(Stored data)

================================

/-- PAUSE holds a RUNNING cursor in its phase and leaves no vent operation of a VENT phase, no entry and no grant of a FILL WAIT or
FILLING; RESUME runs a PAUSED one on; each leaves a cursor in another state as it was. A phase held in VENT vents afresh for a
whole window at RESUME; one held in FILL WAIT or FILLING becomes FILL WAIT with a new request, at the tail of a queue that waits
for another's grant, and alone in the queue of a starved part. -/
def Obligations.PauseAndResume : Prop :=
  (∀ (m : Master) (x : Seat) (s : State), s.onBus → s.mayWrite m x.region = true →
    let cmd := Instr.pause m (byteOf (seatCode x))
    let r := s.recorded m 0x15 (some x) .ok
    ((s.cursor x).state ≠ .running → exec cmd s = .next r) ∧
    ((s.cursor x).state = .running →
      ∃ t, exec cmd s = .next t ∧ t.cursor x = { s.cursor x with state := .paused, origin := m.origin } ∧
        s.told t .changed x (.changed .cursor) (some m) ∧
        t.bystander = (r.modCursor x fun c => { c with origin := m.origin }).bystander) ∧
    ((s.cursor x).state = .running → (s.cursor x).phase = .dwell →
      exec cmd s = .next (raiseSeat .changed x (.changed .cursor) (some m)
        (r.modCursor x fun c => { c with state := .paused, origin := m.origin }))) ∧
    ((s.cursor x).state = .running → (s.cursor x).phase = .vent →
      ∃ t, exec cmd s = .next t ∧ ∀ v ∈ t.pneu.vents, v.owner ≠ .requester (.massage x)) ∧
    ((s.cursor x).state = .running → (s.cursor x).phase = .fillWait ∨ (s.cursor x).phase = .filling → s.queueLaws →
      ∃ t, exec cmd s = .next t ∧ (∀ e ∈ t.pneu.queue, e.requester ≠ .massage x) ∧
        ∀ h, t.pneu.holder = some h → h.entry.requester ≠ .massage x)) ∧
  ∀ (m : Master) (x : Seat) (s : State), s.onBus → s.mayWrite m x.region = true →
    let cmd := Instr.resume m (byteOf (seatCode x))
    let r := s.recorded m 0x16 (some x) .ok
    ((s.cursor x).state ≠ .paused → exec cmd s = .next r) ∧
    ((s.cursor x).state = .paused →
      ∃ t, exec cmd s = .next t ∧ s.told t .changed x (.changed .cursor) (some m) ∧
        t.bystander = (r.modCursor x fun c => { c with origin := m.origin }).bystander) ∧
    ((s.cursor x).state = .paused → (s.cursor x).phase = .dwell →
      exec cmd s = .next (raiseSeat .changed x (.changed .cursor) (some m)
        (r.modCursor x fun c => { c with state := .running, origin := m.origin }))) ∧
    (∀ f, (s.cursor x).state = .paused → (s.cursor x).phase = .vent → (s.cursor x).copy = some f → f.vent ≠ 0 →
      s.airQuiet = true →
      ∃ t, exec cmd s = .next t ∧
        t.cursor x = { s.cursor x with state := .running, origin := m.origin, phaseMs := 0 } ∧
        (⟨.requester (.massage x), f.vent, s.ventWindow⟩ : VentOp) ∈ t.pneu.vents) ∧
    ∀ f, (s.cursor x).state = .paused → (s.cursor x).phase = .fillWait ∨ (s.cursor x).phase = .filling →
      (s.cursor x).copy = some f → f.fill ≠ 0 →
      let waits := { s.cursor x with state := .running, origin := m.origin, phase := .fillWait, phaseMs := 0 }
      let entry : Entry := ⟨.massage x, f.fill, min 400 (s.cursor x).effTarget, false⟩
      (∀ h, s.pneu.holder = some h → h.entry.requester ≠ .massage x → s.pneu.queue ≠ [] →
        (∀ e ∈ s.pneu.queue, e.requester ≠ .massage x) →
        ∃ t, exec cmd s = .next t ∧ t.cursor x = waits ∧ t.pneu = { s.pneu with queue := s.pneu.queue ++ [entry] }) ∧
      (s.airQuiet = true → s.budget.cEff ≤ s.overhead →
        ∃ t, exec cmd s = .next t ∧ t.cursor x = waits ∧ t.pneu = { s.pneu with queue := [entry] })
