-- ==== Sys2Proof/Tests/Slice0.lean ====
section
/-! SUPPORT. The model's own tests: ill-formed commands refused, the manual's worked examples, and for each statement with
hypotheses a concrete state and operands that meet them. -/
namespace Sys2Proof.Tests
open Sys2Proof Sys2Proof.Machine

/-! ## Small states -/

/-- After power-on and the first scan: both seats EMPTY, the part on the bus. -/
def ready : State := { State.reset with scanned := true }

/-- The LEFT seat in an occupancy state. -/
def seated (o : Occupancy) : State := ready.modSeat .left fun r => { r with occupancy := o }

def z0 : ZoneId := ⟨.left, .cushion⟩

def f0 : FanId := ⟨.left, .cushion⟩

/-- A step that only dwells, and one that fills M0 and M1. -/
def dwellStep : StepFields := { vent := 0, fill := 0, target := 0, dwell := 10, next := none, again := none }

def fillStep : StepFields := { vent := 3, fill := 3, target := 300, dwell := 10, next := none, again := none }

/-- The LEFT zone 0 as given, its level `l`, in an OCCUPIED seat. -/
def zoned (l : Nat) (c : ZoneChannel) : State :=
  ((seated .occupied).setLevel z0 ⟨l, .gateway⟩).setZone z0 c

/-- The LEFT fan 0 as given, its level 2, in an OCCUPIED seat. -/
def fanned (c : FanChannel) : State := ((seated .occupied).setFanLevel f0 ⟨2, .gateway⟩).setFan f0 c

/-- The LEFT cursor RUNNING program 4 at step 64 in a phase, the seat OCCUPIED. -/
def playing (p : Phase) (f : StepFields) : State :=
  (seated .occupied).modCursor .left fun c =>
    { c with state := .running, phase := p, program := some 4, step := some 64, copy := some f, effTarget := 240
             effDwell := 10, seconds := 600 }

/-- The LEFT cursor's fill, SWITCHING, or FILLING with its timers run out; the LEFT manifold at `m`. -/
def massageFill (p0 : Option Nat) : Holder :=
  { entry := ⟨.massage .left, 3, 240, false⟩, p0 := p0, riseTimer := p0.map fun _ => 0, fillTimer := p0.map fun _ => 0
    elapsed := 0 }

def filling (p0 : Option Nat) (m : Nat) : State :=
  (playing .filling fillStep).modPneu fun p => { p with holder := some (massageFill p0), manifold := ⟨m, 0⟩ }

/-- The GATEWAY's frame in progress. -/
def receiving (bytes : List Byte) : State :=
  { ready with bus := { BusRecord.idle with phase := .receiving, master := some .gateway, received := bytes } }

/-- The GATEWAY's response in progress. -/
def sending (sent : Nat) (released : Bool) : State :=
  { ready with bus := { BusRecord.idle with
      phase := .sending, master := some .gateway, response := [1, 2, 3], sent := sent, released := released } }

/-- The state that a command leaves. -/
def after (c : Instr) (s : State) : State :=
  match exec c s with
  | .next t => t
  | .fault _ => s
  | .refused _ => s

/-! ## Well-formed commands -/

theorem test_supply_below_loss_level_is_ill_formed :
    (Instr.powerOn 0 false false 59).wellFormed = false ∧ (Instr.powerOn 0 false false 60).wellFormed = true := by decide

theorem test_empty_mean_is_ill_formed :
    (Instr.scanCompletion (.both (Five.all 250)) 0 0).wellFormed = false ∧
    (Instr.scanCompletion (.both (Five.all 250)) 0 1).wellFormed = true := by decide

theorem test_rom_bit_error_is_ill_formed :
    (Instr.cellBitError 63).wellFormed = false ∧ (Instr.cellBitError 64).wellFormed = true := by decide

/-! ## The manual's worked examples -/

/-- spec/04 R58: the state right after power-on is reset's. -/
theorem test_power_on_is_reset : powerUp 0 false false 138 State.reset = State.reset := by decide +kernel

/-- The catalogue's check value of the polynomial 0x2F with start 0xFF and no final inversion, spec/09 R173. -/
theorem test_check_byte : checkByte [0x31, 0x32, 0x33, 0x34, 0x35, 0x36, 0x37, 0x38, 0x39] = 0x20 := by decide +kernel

================================

ASSIGNMENT:
Count the lines in the records above that contain the word "copy", and give only that number.

RESPONSE TO THE TASK:
3